> SOURCE MATERIAL:
theorem State.judgeOffer_fr {bl : Blocks} {s0 : State} {s : State} (i : Fin 4) (c : Session) (tx : Nat) (b : List Byte) (digest : BitVec 256) (signed preempts : Bool) (seq length count : Nat)
    (hm : Blocks.le { adm := true, fsp := true, evt := true, upd := true, way := true, out := true, freeIdx := true } bl = true) (hev : Keeps bl s0 s) :
    Keeps bl s0 (State.judgeOffer s i c tx b digest signed preempts seq length count) := by
  unfold State.judgeOffer
  repeat' first
    | with_reducible assumption
    | exact Blocks.le_trans rfl hm
    | with_reducible apply State.answerOffer_fr
    | with_reducible apply State.fspViolation_fr
    | with_reducible apply State.noteUse_fr
    | with_reducible apply State.openUpdate_fr
    | with_reducible apply State.recordUpdate_fr
    | with_reducible apply keeps_ite
    | (with_reducible apply keeps_mk (a := { adm := true, fsp := true, evt := true, upd := true, way := true, out := true, freeIdx := true }) hm; dsimp only [cond_true, cond_false] <;> exact rfl; (first | with_reducible assumption | split))

theorem State.updateOffer_fr {bl : Blocks} {s0 : State} {s : State} (i : Fin 4) (c : Session) (tx : Nat) (body : List Byte) (signed : Bool)
    (hm : Blocks.le { adm := true, fsp := true, evt := true, upd := true, way := true, out := true, freeIdx := true } bl = true) (hev : Keeps bl s0 s) :
    Keeps bl s0 (State.updateOffer s i c tx body signed) := by
  unfold State.updateOffer
  repeat' first
    | with_reducible assumption
    | exact Blocks.le_trans rfl hm
    | with_reducible apply State.answerOffer_fr
    | with_reducible apply State.fspViolation_fr
    | with_reducible apply State.judgeOffer_fr
    | with_reducible apply State.noteUse_fr
    | with_reducible apply keeps_ite
    | (with_reducible apply keeps_mk (a := { adm := true, fsp := true, evt := true, upd := true, way := true, out := true, freeIdx := true }) hm; dsimp only [cond_true, cond_false] <;> exact rfl; (first | with_reducible assumption | split))

theorem execUpdateOffer_fr {bl : Blocks} {s0 s1 : State} (sess : Fin 4) (role : Byte) (tx : Word) (body : List Byte) (signed : Bool) {s : State} (e : execUpdateOffer sess role tx body signed s = .next s1)
    (hm : Blocks.le { adm := true, fsp := true, evt := true, upd := true, way := true, out := true, freeIdx := true } bl = true) (hev : Keeps bl s0 s) : Keeps bl s0 s1 := by
  unfold execUpdateOffer at e
  refine keeps_next e ?_
  repeat' first
    | with_reducible assumption
    | exact Blocks.le_trans rfl hm
    | refine fun (_ : Keeps _ _ _) => ?_
    | with_reducible apply keeps_whenLive
    | with_reducible apply State.request_fr
    | with_reducible apply State.updateOffer_fr
    | intro x

theorem State.updateChunk_fr {bl : Blocks} {s0 : State} {s : State} (i : Fin 4) (c : Session) (tx : Nat) (b : List Byte) (tag : Bool) (plain : List Byte)
    (hm : Blocks.le { adm := true, fsp := true, evt := true, upd := true, way := true, out := true } bl = true) (hev : Keeps bl s0 s) :
    Keeps bl s0 (State.updateChunk s i c tx b tag plain) := by
  unfold State.updateChunk
  repeat' first
    | with_reducible assumption
    | exact Blocks.le_trans rfl hm
    | with_reducible apply State.fspViolation_fr
    | with_reducible apply State.noteUse_fr
    | with_reducible apply State.respond_fr
    | with_reducible apply keeps_ite
    | (with_reducible apply keeps_mk (a := { adm := true, fsp := true, evt := true, upd := true, way := true, out := true }) hm; dsimp only [cond_true, cond_false] <;> exact rfl; (first | with_reducible assumption | split))

theorem execUpdateChunk_fr {bl : Blocks} {s0 s1 : State} (sess : Fin 4) (role : Byte) (tx : Word) (body : List Byte) (tag : Bool) (plain : List Byte) {s : State} (e : execUpdateChunk sess role tx body tag plain s = .next s1)
    (hm : Blocks.le { adm := true, fsp := true, evt := true, upd := true, way := true, out := true } bl = true) (hev : Keeps bl s0 s) : Keeps bl s0 s1 := by
  unfold execUpdateChunk at e
  refine keeps_next e ?_
  repeat' first
    | with_reducible assumption
    | exact Blocks.le_trans rfl hm
    | refine fun (_ : Keeps _ _ _) => ?_
    | with_reducible apply keeps_whenLive
    | with_reducible apply State.request_fr
    | with_reducible apply State.updateChunk_fr
    | intro x

theorem State.updateState_fr {bl : Blocks} {s0 : State} {s : State} (i : Fin 4) (c : Session) (tx : Nat) (b : List Byte)
    (hm : Blocks.le { adm := true, fsp := true, evt := true, upd := true, way := true, out := true } bl = true) (hev : Keeps bl s0 s) :
    Keeps bl s0 (State.updateState s i c tx b) := by
  unfold State.updateState
  repeat' first
    | with_reducible assumption
    | exact Blocks.le_trans rfl hm
    | with_reducible apply State.countUse_fr
    | with_reducible apply State.malformed_fr
    | with_reducible apply State.respond_fr
    | with_reducible apply keeps_ite
    | (with_reducible apply keeps_mk (a := { adm := true, fsp := true, evt := true, upd := true, way := true, out := true }) hm; dsimp only [cond_true, cond_false] <;> exact rfl; (first | with_reducible apply State.countUse_fr | split))

theorem execUpdateState_fr {bl : Blocks} {s0 s1 : State} (sess : Fin 4) (role : Byte) (tx : Word) (body : List Byte) {s : State} (e : execUpdateState sess role tx body s = .next s1)
    (hm : Blocks.le { adm := true, fsp := true, evt := true, upd := true, way := true, out := true } bl = true) (hev : Keeps bl s0 s) : Keeps bl s0 s1 := by
  unfold execUpdateState at e
  refine keeps_next e ?_
  repeat' first
    | with_reducible assumption
    | exact Blocks.le_trans rfl hm
    | refine fun (_ : Keeps _ _ _) => ?_
    | with_reducible apply keeps_whenLive
    | with_reducible apply State.request_fr
    | with_reducible apply State.updateState_fr
    | intro x

theorem State.abortUpdate_fr {bl : Blocks} {s0 : State} {s : State}
    (hm : Blocks.le { fsp := true, can := true, evt := true, ford := true, key := true, upd := true, way := true, freeIdx := true } bl = true) (hev : Keeps bl s0 s) :
    Keeps bl s0 (State.abortUpdate s).2 := by
  unfold State.abortUpdate
  repeat' first
    | with_reducible assumption
    | exact Blocks.le_trans rfl hm
    | with_reducible apply State.openCheck_fr
    | with_reducible apply State.openReason_fr
    | with_reducible apply State.stopUpdate_fr
    | with_reducible apply keeps_ite_snd
    | (with_reducible apply keeps_mk (a := { fsp := true, can := true, evt := true, ford := true, key := true, upd := true, way := true, freeIdx := true }) hm; dsimp only [cond_true, cond_false] <;> exact rfl; split)

theorem State.abortUpdate_keq {bl : Blocks} {s0 sx : State} {s : State} {qx : Reason} (e : (State.abortUpdate s) = (qx, sx))
    (hm : Blocks.le { fsp := true, can := true, evt := true, ford := true, key := true, upd := true, way := true, freeIdx := true } bl = true) (hev : Keeps bl s0 s) : Keeps bl s0 sx := by
  have g := State.abortUpdate_fr  hm hev
  rw [e] at g
  exact g

theorem State.updateActivate_fr {bl : Blocks} {s0 : State} {s : State} (i : Fin 4) (c : Session) (tx : Nat) (b : List Byte)
    (hm : Blocks.le { adm := true, fsp := true, can := true, evt := true, ford := true, key := true, upd := true, way := true, out := true, freeIdx := true } bl = true) (hev : Keeps bl s0 s) :
    Keeps bl s0 (State.updateActivate s i c tx b) := by
  unfold State.updateActivate
  repeat' first
    | with_reducible assumption
    | exact Blocks.le_trans rfl hm
    | with_reducible apply State.abortUpdate_fr
    | with_reducible apply State.malformed_fr
    | with_reducible apply State.recordAs_fr
    | with_reducible apply State.respond_fr
    | with_reducible apply State.sessionChanged_fr
    | with_reducible apply State.stepPhase_fr
    | with_reducible apply keeps_ite
    | (with_reducible apply keeps_mk (a := { adm := true, fsp := true, can := true, evt := true, ford := true, key := true, upd := true, way := true, out := true, freeIdx := true }) hm; dsimp only [cond_true, cond_false] <;> exact rfl; (first | with_reducible assumption | split))

theorem execUpdateActivate_fr {bl : Blocks} {s0 s1 : State} (sess : Fin 4) (role : Byte) (tx : Word) (body : List Byte) {s : State} (e : execUpdateActivate sess role tx body s = .next s1)
    (hm : Blocks.le { adm := true, fsp := true, can := true, evt := true, ford := true, key := true, upd := true, way := true, out := true, freeIdx := true } bl = true) (hev : Keeps bl s0 s) : Keeps bl s0 s1 := by
  unfold execUpdateActivate at e
  refine keeps_next e ?_
  repeat' first
    | with_reducible assumption
    | exact Blocks.le_trans rfl hm
    | refine fun (_ : Keeps _ _ _) => ?_
    | with_reducible apply keeps_whenLive
    | with_reducible apply State.request_fr
    | with_reducible apply State.updateActivate_fr
    | intro x

theorem State.validationFails_fr {bl : Blocks} {s0 : State} {s : State} (r : Reason) (index : Option Nat)
    (hm : Blocks.le { can := true, evt := true, upd := true, way := true } bl = true) (hev : Keeps bl s0 s) :
    Keeps bl s0 (State.validationFails s r index) := by
  unfold State.validationFails
  repeat' first
    | with_reducible assumption
    | exact Blocks.le_trans rfl hm
    | with_reducible apply State.endUpdate_fr
    | with_reducible apply State.recordUpdate_fr
    | with_reducible apply State.refuseImage_fr
    | with_reducible apply State.stepPhase_fr
    | (with_reducible apply keeps_mk (a := { can := true, evt := true, upd := true, way := true }) hm; dsimp only [cond_true, cond_false] <;> exact rfl; split)

theorem State.rewrap_fr {bl : Blocks} {s0 : State} {s : State} (a : Activation)
    (hm : Blocks.le { evt := true, key := true, upd := true, way := true } bl = true) (hev : Keeps bl s0 s) :
    Keeps bl s0 (State.rewrap s a) := by
  unfold State.rewrap
  repeat' first
    | with_reducible assumption
    | exact Blocks.le_trans rfl hm
    | with_reducible apply State.setSlot_fr
    | (with_reducible apply keeps_mk (a := { evt := true, key := true, upd := true, way := true }) hm; dsimp only [cond_true, cond_false] <;> exact rfl; with_reducible apply State.stepPhase_fr)

theorem State.validated_fr {bl : Blocks} {s0 : State} {s : State} (a : Activation)
    (hm : Blocks.le { rad := true, can := true, evt := true, key := true, upd := true, way := true } bl = true) (hev : Keeps bl s0 s) :
    Keeps bl s0 (State.validated s a) := by
  unfold State.validated
  repeat' first
    | with_reducible assumption
    | exact Blocks.le_trans rfl hm
    | refine fun (_ : Keeps _ _ _) => ?_
    | with_reducible apply keeps_forEach
    | with_reducible apply State.completeUpdate_fr
    | with_reducible apply State.modActivation_fr
    | with_reducible apply State.rewrap_fr
    | with_reducible apply State.startCaravan_fr
    | with_reducible apply State.stepPhase_fr
    | (with_reducible apply keeps_mk (a := { rad := true, can := true, evt := true, key := true, upd := true, way := true }) hm; dsimp only [cond_true, cond_false] <;> exact rfl; (first | with_reducible apply State.stepPhase_fr | split))
    | intro x

theorem execValidationDone_fr {bl : Blocks} {s0 s1 : State} (decrypted signed : Bool) {s : State} (e : execValidationDone decrypted signed s = .next s1)
    (hm : Blocks.le { rad := true, can := true, evt := true, key := true, upd := true, way := true, freeIdx := true } bl = true) (hev : Keeps bl s0 s) : Keeps bl s0 s1 := by
  unfold execValidationDone at e
  refine keeps_next e ?_
  repeat' first
    | with_reducible assumption
    | exact Blocks.le_trans rfl hm
    | refine fun (_ : Keeps _ _ _) => ?_
    | with_reducible apply keeps_iff
    | with_reducible apply keeps_whenLive
    | with_reducible apply State.openReason_fr
    | with_reducible apply State.validated_fr
    | with_reducible apply State.validationFails_fr
    | with_reducible apply keeps_ite
    | (with_reducible apply keeps_mk (a := { rad := true, can := true, evt := true, key := true, upd := true, way := true, freeIdx := true }) hm; dsimp only [cond_true, cond_false] <;> exact rfl; split)
    | intro x

theorem State.checkFailed_fr {bl : Blocks} {s0 : State} {s : State} (a : Activation) (check : Nat)
    (hm : Blocks.le { evt := true, upd := true, way := true } bl = true) (hev : Keeps bl s0 s) :
    Keeps bl s0 (State.checkFailed s a check) := by
  unfold State.checkFailed
  repeat' first
    | exact Blocks.le_trans rfl hm
    | with_reducible apply State.recordUpdate_fr
    | with_reducible apply keeps_ite
    | (with_reducible apply keeps_mk (a := { evt := true, upd := true, way := true }) hm; dsimp only [cond_true, cond_false] <;> exact rfl; with_reducible assumption)

theorem State.stageTick_fr {bl : Blocks} {s0 : State} {s : State}
    (hm : Blocks.le { rad := true, can := true, evt := true, ford := true, cop := true, upd := true, way := true, freeIdx := true } bl = true) (hev : Keeps bl s0 s) :
    Keeps bl s0 (State.stageTick s) := by
  unfold State.stageTick
  repeat' first
    | with_reducible assumption
    | exact Blocks.le_trans rfl hm
    | with_reducible apply State.cutStand_fr
    | with_reducible apply State.modActivation_fr
    | with_reducible apply State.modStand_fr
    | with_reducible apply State.setStand_fr
    | with_reducible apply State.standbyLost_fr
    | with_reducible apply State.stepPhase_fr
    | with_reducible apply keeps_ite
    | (with_reducible apply keeps_mk (a := { rad := true, can := true, evt := true, ford := true, cop := true, upd := true, way := true, freeIdx := true }) hm; dsimp only [cond_true, cond_false] <;> exact rfl; split)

> ASSIGNMENT:
Report back each line in the material above that contains the string "execUpdateState".

> RESPONSE TO THIS TASK:
theorem execUpdateState_fr {bl : Blocks} {s0 s1 : State} (sess : Fin 4) (role : Byte) (tx : Word) (body : List Byte) {s : State} (e : execUpdateState sess role tx body s = .next s1)
  unfold execUpdateState at e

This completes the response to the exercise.